> [ABOUT THIS EXERCISE]
Check each line of the listing below for the string "attemptsWf", then give only the number of lines where it occurs.

> [INFORMATION SUPPLIED]
------
-- ==== Sys2Proof/WellFormed.lean ====
section
/-!
DEFINITION. Which commands the environment can send: operand values that the parts behind them can give (a lane that the bundle has,
a flit of 256 bytes, a word that the memory has). No meaning relies on it: exec answers for every command.
-/
namespace Sys2Proof

/-- The protected units of a memory: 8 B words of a scratchpad (160 MiB) or of the hub SRAM (96 MiB), 64 B codewords of a stack (64 GiB). -/
def Site.units : Site → Nat
  | .spad _ => 0x1400000
  | .hub => 0xC00000
  | .stack _ => 2 ^ 30

/-- A bit error lies in its memory and is of a kind that this memory has (spec 07 R134, R136; spec 08 R151). -/
def Upset.wf (u : Upset) : Bool :=
  decide (u.unit < u.site.units) && match u.site, u.kind with
    | .spad _, .single => true
    | .spad _, .double => true
    | .spad _, .collide => true
    | .hub, .single => true
    | .hub, .double => true
    | .stack _, .symbols _ _ mis => mis.isEmpty || mis.length == 64
    | _, _ => false

/-- At most three attempts at each instance (spec 16 R298). -/
def attemptsWf (r : List (List Attempt)) : Bool := r.all fun l => decide (l.length ≤ 3)

/-- A temperature for each zone: four dies, the hub, eight stacks, seven optical engines (spec 17 Table 17-3). -/
def Temps.wf (t : Temps) : Bool := t.dieZones.length == 4 && t.stackZones.length == 8 && t.oeZones.length == 7

/-- A register access is of 4 or 8 bytes, aligned (spec 21 R344). -/
def accessWf (off size : Nat) : Bool := (size == 4 || size == 8) && off % size == 0

/-- Device or host memory is reached in pieces of one line at most (spec 15 R279). -/
def lineWf (addr len : Nat) : Bool := decide (1 ≤ len) && decide (addr % 64 + len ≤ 64)

/-- Failing columns of a scratchpad or of the hub: bank and bit (spec 07 R143). -/
def columnsWf (l : List (Nat × Nat)) : Bool := l.all fun c => decide (c.1 < 136) && decide (c.2 < 72)

/-- A debug request names existing parts (spec 18 R330). -/
def DebugRequest.wf : DebugRequest → Bool
  | .halt _ => true
  | .stepCore _ => true
  | .inspect _ => true
  | .readRegister off => off % 8 == 0
  | .writeRegister off _ => off % 8 == 0
  | .readMemory _ _ => true
  | .writeMemory _ _ _ => true
  | .scan _ => true
  | .blowFuses bank _ _ => decide (bank ≤ 5)

/-- The operands of a command are ones that the environment can give. -/
def Instr.wf : Instr → Bool
  | .bs01Supply r | .bs02Clocks r | .bs03Security r | .bs04HubSram r | .bs05Image r | .bs06Firmware r | .bs07Mgmt r | .bs08DiePower r
  | .bs09Scratchpad r | .bs10Bundles r | .bs11Stacks r | .bs12StackRepair r | .bs13Ports r | .bs14Service r => attemptsWf r
  | .seqDispatch _ u | .mmul _ u | .mmulComplete _ _ u | .vew _ u | .vcvt _ u | .vtadd _ u | .vred _ u | .vpermPerm _ u | .vpermGather _ u
  | .voptSgdMom _ u | .voptAdamw _ u | .movCopy _ u | .movFill _ u | .movHubop _ u | .trnTranspose _ u | .trnPanel _ u | .trnUnpanel _ u
  | .rngUniform _ u | .rngBernoulli _ u | .rngNormal _ u | .patrolScrubRead _ u => u.all Upset.wf
  | .spadCeWriteback site word => match site with
    | .spad _ => decide (word < site.units)
    | .hub => decide (word < site.units)
    | .stack _ => false
  | .stkCeWriteback _ group => decide (group < 2 ^ 30)
  | .hostMemRead addr len _ _ u => lineWf addr len && u.all Upset.wf
  | .hostMemWrite addr data _ u => lineWf addr data.length && u.all Upset.wf
  | .backInvalidateResponse _ dirty => match dirty with
    | some bs => bs.length == 64
    | none => true
  | .eyeMeasurement _ widths => widths.length == 70
  | .bundleRetrainComplete _ bad => bad.all fun l => decide (l < 70)
  | .lclkMissing d bs => bs.all fun b => b.1 / 16 == d.1
  | .tertiFlitReceive _ _ _ flit => flit.length == 256
  | .trainingStepTimeout _ stage _ _ => decide (1 ≤ stage) && decide (stage ≤ 6)
  | .ffeReqCount _ _ tap delta => decide (tap ≤ 4) && decide (-1 ≤ delta) && decide (delta ≤ 1)
  | .marchComplete _ fails => fails.all fun f => columnsWf f.columns
  | .dieResetRejoin d bad lost | .dieOffExitComplete d bad lost => columnsWf bad && lost.all fun k => k.1 / 2 == d.1
  | .descriptorFetch _ batch => decide (batch.length ≤ 16) && batch.all fun x => match x with
    | some bs => bs.length == 64
    | none => true
  | .thermalLoopTick t | .thermalTripRestart t | .watchSample _ t _ _ => t.wf
  | .mpDebugRequest r => r.wf
  | .rcRegisterRead _ off size | .wideRegisterRead _ off size | .registerWrite _ off size _ => accessWf off size
  | .pwrOkRise | .pwrOkFall | .rstNAssert _ | .rstNRelease _ _ _ | .bootStepTimeout | .bootRestart | .ldgCtrlClear _ | .refOscLost
  | .fclkLockLost | .gclkLockLost | .aonOscStopped | .aclkLockLost _ | .mclkLockLost _ | .clkFaultWrite _
  | .engineInstructionComplete _ _ | .waitTimeout _ | .semaphoreAddPortB _ _ _ | .homeFilterInvalAck _ | .remoteCacheFillArrival _ _
  | .remoteCacheInvalidate _ _ | .eraseWindowEnd _ | .stackNoResponse _ | .pseudoChannelRetrainFail _ | .bundleEntryReceive _ _ _
  | .crcWindowEnd _ | .castling _ | .castlingSwitch _ | .castlingComplete _ _ | .bundleRetrain _ | .dieHubClockLoss _
  | .dieFenceResetHold _ | .dieFenceComplete _ => true
  | .tertiFlitTransmit _ | .ackTimeoutReplay _ | .ctlParam _ | .ctlSync _ | .ctlFfeReq _ | .ctlLambdaNotice _ | .ctlRttProbe _
  | .ctlRttEcho _ _ | .ctlRepeat _ | .portEnableWrite _ _ | .tertiTrainingComplete _ _ _ | .ctleAdaptTick _ | .laserBiasTick _ _
  | .wavelengthFail _ _ _ | .wavelengthWindowEnd _ | .tertiRetrainComplete _ _ | .portLossOfLight _ | .portReacquire _
  | .replayWindowEnd _ | .messageHoldExpiry _ _ | .quarantineWindowEnd _ | .nackSend _ | .nack _ | .expectWrite _ _ | .mgmtMessage _ => true
  | .fwdAct _ | .bwdGrad _ | .mbDrop _ | .qcredit _ | .qcreditPeriodic | .stageLinkSend _ _ | .shardReq _ | .shardData _ | .shardFail _
  | .gatherLimitExpiry _ | .spBlock _ | .mbqBind | .take _ | .fwdDone _ | .bwdDone _ | .stashAlloc _ | .stashMap _ | .drop _
  | .injectEval _ | .slotOutputAcked _ | .slotDroppedRelease _ | .lookup _ | .openPending _ | .gather _ | .voteHubop _ | .vote _
  | .voteLimitExpiry _ | .decision _ | .decideWaitExpiry _ | .decisionReq _ | .arm _ | .start _ | .disarm _ | .tally _ _ | .tallyCopy _
  | .tallyDeadlineExpiry _ | .pair _ | .pairAck _ | .copyData _ | .copyDone _ | .fillReq _ | .fillData _ | .fillFail _ | .fillLimitExpiry
  | .digestReq _ | .digestData _ | .promoteLocate | .promoteRecord | .promoteFill | .promoteVerify | .promoteRejoin | .reshardCutover => true
  | .marbAdmit | .marbStallOverrun _ | .scrubComplete _ | .thermalCalibrationComplete _ | .dieResetDrainEnd _ | .dieResetAbandon _
  | .sqTail _ _ | .cqHead _ _ | .sqEnable _ _ | .cqEnable _ _ | .completionRecordWrite _ | .cqInterruptTimer _ | .progressRecordTimer _
  | .hostLinkDown | .cmdNop _ | .cancel _ | .portRelease _ | .loadProgram _ _ | .runProgram _ | .setIdentity _ | .roleInstall _ _
  | .roleRemove _ _ | .wvtInstall _ _ | .groupInstall _ _ | .groupRemove _ | .groupAdopt _ | .buddyPair _ | .holdCopy _ | .promote _ _
  | .fill _ _ | .checkpointDrain _ | .reshard _ _ _ | .march _ _ | .scrub _ | .calibrateBundleRetrain _ | .calibrateCastling _
  | .calibrateOpticalReeq _ | .calibrateThermal _ | .fuseRead _ | .dieReset _ | .powerActive _ | .powerIdle _ | .powerDieOff _
  | .powerWatch _ | .attest _ | .lifecycle _ _ => true
  | .pwcModeWrite _ | .powerTransitionStart _ | .padHoldWrite _ | .dvfsLoopTick | .droopCeilingRecovery _ | .powerMeasureTick _ _
  | .capLoopTick | .thermalTrip | .oeOvertemp _ | .oeCooled _ | .dieRailFault _ | .stackRailFault _ | .brownout _ | .brownoutRestart _
  | .wakeLightFrame _ _ _ _ | .tamperEvent _ _ _ | .vaultWipeComplete _ | .stashBudgetWrite _ _ | .hostLinkUp | .h2dSnoop _
  | .fuseReadComplete | .bootImageArrival _ _ | .aonOscillatorReturn | .droopSensorTrip _ | .lightReturn _ => true

end Sys2Proof
end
------
> [RESPONSE]
2